__Aim of the task__: Go line by line through the entries and show those that hold the string "FIPS".

==== Exercise input ====

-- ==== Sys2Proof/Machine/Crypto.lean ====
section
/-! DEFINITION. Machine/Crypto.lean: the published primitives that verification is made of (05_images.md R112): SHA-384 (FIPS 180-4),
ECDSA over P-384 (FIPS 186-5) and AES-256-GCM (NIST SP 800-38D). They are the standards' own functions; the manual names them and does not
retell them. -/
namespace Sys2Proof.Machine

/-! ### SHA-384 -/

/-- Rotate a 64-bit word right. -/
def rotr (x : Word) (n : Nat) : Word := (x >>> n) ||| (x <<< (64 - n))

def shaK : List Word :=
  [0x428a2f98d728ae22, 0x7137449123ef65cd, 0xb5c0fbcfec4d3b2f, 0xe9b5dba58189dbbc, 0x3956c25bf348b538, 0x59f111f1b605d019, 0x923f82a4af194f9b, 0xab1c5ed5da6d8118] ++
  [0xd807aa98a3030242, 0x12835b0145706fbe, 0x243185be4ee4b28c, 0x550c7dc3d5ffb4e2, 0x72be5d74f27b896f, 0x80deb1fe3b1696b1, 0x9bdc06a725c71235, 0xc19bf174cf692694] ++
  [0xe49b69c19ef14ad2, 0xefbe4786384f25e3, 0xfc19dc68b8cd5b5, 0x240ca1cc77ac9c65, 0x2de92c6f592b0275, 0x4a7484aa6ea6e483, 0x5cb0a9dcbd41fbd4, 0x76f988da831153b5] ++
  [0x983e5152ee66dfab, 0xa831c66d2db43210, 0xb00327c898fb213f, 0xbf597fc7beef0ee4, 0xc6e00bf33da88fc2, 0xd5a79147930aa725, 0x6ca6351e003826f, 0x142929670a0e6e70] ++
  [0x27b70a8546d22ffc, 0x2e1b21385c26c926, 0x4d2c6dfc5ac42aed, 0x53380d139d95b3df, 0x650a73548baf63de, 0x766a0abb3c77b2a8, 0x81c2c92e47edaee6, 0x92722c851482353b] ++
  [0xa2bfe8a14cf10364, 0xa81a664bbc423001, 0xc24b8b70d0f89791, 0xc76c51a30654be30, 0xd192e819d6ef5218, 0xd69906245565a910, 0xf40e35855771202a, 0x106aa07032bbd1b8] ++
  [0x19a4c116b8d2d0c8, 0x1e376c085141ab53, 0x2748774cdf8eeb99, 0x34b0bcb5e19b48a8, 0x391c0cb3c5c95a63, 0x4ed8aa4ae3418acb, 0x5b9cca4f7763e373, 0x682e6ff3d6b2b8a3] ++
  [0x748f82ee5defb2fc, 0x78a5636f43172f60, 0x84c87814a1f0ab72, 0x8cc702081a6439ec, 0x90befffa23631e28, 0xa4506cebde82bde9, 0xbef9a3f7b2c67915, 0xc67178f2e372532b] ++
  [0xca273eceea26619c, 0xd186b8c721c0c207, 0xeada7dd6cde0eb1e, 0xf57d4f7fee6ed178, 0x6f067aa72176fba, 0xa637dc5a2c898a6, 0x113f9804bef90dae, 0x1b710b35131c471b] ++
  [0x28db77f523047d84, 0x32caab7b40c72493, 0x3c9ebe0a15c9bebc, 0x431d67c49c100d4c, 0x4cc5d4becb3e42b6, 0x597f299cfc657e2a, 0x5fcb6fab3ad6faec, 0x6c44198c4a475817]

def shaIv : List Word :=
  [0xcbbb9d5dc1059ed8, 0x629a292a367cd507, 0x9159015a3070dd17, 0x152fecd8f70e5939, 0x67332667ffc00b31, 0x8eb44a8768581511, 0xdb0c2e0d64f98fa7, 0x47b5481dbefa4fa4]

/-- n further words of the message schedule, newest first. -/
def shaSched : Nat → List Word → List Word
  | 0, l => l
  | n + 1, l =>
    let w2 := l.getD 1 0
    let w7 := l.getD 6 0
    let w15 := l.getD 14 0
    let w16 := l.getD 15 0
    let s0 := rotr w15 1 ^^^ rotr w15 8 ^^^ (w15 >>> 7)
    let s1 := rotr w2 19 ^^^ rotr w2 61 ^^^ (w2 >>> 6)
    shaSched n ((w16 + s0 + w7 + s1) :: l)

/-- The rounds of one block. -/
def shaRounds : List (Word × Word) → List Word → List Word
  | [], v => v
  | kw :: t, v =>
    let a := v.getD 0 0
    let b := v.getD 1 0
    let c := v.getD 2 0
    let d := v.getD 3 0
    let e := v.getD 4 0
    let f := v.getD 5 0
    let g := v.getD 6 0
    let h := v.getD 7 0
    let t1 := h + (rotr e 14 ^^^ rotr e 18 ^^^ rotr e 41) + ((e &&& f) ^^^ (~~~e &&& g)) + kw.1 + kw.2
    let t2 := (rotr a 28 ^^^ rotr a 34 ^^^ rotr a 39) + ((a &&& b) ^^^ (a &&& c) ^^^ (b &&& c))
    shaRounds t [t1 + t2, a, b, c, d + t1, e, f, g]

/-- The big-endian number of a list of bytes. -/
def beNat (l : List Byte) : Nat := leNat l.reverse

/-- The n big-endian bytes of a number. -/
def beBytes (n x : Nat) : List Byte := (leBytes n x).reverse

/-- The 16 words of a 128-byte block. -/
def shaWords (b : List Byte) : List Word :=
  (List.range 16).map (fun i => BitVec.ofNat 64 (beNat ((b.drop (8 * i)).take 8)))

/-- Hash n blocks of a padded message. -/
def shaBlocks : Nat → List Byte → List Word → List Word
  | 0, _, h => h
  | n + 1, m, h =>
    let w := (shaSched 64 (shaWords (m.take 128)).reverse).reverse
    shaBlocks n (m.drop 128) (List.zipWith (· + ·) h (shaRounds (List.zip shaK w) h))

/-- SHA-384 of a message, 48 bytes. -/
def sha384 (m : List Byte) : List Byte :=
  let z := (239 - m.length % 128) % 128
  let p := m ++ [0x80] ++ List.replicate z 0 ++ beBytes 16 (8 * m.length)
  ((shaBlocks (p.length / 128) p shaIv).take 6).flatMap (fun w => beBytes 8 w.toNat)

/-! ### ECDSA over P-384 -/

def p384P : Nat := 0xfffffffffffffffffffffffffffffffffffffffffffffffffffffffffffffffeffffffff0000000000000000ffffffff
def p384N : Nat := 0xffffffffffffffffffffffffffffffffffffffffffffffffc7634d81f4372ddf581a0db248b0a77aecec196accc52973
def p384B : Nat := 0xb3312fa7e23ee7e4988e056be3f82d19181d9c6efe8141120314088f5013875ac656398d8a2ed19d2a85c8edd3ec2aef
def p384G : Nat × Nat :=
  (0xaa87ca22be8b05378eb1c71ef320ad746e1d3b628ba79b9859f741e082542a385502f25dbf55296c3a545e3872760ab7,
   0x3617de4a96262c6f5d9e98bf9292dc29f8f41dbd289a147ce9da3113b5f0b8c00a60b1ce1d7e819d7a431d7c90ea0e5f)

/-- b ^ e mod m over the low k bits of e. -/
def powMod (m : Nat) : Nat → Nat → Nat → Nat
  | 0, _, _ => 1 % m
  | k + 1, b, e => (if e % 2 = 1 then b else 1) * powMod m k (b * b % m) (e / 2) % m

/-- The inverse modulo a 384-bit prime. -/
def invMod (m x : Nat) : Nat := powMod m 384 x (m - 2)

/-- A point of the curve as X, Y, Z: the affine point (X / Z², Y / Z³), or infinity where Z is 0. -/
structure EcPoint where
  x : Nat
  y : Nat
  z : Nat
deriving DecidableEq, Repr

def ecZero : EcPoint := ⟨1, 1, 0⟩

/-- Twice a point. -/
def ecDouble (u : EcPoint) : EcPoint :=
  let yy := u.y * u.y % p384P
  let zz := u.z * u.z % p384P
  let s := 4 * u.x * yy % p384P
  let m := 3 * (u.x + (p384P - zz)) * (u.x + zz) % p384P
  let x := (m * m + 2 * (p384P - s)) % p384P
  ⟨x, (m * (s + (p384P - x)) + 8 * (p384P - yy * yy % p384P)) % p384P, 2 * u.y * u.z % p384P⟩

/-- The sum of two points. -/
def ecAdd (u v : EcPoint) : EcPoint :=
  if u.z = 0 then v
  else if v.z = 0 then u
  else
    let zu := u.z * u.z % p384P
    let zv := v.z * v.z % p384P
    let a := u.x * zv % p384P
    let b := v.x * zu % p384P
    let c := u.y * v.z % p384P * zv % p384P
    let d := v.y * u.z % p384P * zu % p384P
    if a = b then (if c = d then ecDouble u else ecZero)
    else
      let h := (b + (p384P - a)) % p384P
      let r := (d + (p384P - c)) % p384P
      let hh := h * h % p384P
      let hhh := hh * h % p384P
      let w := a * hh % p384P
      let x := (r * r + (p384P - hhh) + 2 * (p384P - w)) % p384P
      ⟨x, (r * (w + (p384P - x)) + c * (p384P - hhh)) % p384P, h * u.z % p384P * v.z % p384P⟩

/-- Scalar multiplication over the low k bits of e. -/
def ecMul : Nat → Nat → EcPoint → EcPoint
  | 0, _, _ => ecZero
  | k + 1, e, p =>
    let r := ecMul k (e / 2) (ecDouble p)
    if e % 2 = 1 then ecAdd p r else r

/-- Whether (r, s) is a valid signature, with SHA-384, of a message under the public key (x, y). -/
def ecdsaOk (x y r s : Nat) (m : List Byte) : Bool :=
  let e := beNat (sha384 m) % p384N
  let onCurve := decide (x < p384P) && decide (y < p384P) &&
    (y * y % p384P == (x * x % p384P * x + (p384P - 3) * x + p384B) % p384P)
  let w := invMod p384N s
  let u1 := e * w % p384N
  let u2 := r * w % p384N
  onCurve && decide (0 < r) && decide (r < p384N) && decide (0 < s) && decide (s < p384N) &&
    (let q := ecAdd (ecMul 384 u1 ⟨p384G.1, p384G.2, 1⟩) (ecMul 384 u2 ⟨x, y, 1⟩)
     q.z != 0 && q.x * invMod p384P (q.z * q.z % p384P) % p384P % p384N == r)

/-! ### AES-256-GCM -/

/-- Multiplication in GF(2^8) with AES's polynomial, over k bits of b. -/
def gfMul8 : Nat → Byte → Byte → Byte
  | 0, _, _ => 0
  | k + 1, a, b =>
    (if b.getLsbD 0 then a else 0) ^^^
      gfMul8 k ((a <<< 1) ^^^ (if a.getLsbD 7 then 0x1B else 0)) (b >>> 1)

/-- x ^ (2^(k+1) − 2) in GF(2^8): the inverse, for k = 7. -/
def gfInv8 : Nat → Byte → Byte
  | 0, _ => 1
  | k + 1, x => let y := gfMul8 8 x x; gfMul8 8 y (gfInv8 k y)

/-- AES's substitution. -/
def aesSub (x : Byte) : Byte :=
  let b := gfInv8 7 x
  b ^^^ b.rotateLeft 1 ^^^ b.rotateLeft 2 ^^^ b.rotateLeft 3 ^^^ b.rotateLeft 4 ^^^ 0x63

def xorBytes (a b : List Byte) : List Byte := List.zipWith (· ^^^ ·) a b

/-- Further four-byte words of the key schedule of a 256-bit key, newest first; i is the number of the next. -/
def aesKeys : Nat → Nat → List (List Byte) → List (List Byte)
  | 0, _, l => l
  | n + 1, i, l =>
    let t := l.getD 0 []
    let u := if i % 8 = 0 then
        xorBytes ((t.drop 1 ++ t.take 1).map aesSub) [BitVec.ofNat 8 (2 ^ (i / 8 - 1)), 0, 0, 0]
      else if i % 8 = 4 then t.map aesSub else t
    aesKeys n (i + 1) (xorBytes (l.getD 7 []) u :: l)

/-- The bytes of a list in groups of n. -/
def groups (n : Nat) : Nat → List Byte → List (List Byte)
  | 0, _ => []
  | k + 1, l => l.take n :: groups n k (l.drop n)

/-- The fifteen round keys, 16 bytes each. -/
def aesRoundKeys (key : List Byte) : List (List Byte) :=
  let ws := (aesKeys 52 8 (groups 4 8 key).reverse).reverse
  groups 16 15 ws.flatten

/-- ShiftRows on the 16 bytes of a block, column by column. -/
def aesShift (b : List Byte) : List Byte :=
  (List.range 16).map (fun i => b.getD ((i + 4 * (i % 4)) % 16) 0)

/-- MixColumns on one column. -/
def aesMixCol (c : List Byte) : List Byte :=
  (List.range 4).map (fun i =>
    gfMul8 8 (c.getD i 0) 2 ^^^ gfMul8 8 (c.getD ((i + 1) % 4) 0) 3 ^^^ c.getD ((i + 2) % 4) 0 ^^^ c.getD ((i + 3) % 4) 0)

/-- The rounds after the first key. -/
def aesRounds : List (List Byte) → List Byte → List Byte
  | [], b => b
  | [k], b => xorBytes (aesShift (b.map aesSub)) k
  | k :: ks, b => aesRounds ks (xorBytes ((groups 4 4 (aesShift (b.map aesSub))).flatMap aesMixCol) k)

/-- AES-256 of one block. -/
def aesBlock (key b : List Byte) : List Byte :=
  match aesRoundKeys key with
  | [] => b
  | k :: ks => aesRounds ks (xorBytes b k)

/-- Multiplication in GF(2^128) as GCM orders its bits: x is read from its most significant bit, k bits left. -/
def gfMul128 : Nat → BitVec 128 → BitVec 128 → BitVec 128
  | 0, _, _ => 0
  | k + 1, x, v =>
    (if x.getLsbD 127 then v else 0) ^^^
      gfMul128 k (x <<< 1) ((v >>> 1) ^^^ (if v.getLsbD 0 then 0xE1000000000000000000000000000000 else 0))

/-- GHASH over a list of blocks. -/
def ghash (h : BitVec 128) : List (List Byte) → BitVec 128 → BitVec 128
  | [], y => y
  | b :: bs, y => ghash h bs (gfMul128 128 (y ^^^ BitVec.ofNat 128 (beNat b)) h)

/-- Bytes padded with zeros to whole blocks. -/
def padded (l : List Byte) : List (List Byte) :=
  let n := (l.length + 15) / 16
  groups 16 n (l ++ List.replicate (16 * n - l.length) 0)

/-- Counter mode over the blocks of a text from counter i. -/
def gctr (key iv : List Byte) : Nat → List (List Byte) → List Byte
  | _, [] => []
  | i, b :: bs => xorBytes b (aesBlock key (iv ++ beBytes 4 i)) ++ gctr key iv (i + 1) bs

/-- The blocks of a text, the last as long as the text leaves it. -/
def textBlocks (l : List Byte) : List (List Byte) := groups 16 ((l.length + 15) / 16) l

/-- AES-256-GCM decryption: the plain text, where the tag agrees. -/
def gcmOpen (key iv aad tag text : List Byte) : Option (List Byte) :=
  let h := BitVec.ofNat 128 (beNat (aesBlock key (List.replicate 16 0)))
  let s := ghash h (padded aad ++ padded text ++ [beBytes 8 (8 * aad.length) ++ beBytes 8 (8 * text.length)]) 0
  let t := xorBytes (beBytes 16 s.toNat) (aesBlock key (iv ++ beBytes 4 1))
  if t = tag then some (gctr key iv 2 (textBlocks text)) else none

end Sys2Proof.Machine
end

====

__Written solution__:
/-! DEFINITION. Machine/Crypto.lean: the published primitives that verification is made of (05_images.md R112): SHA-384 (FIPS 180-4),
ECDSA over P-384 (FIPS 186-5) and AES-256-GCM (NIST SP 800-38D). They are the standards' own functions; the manual names them and does not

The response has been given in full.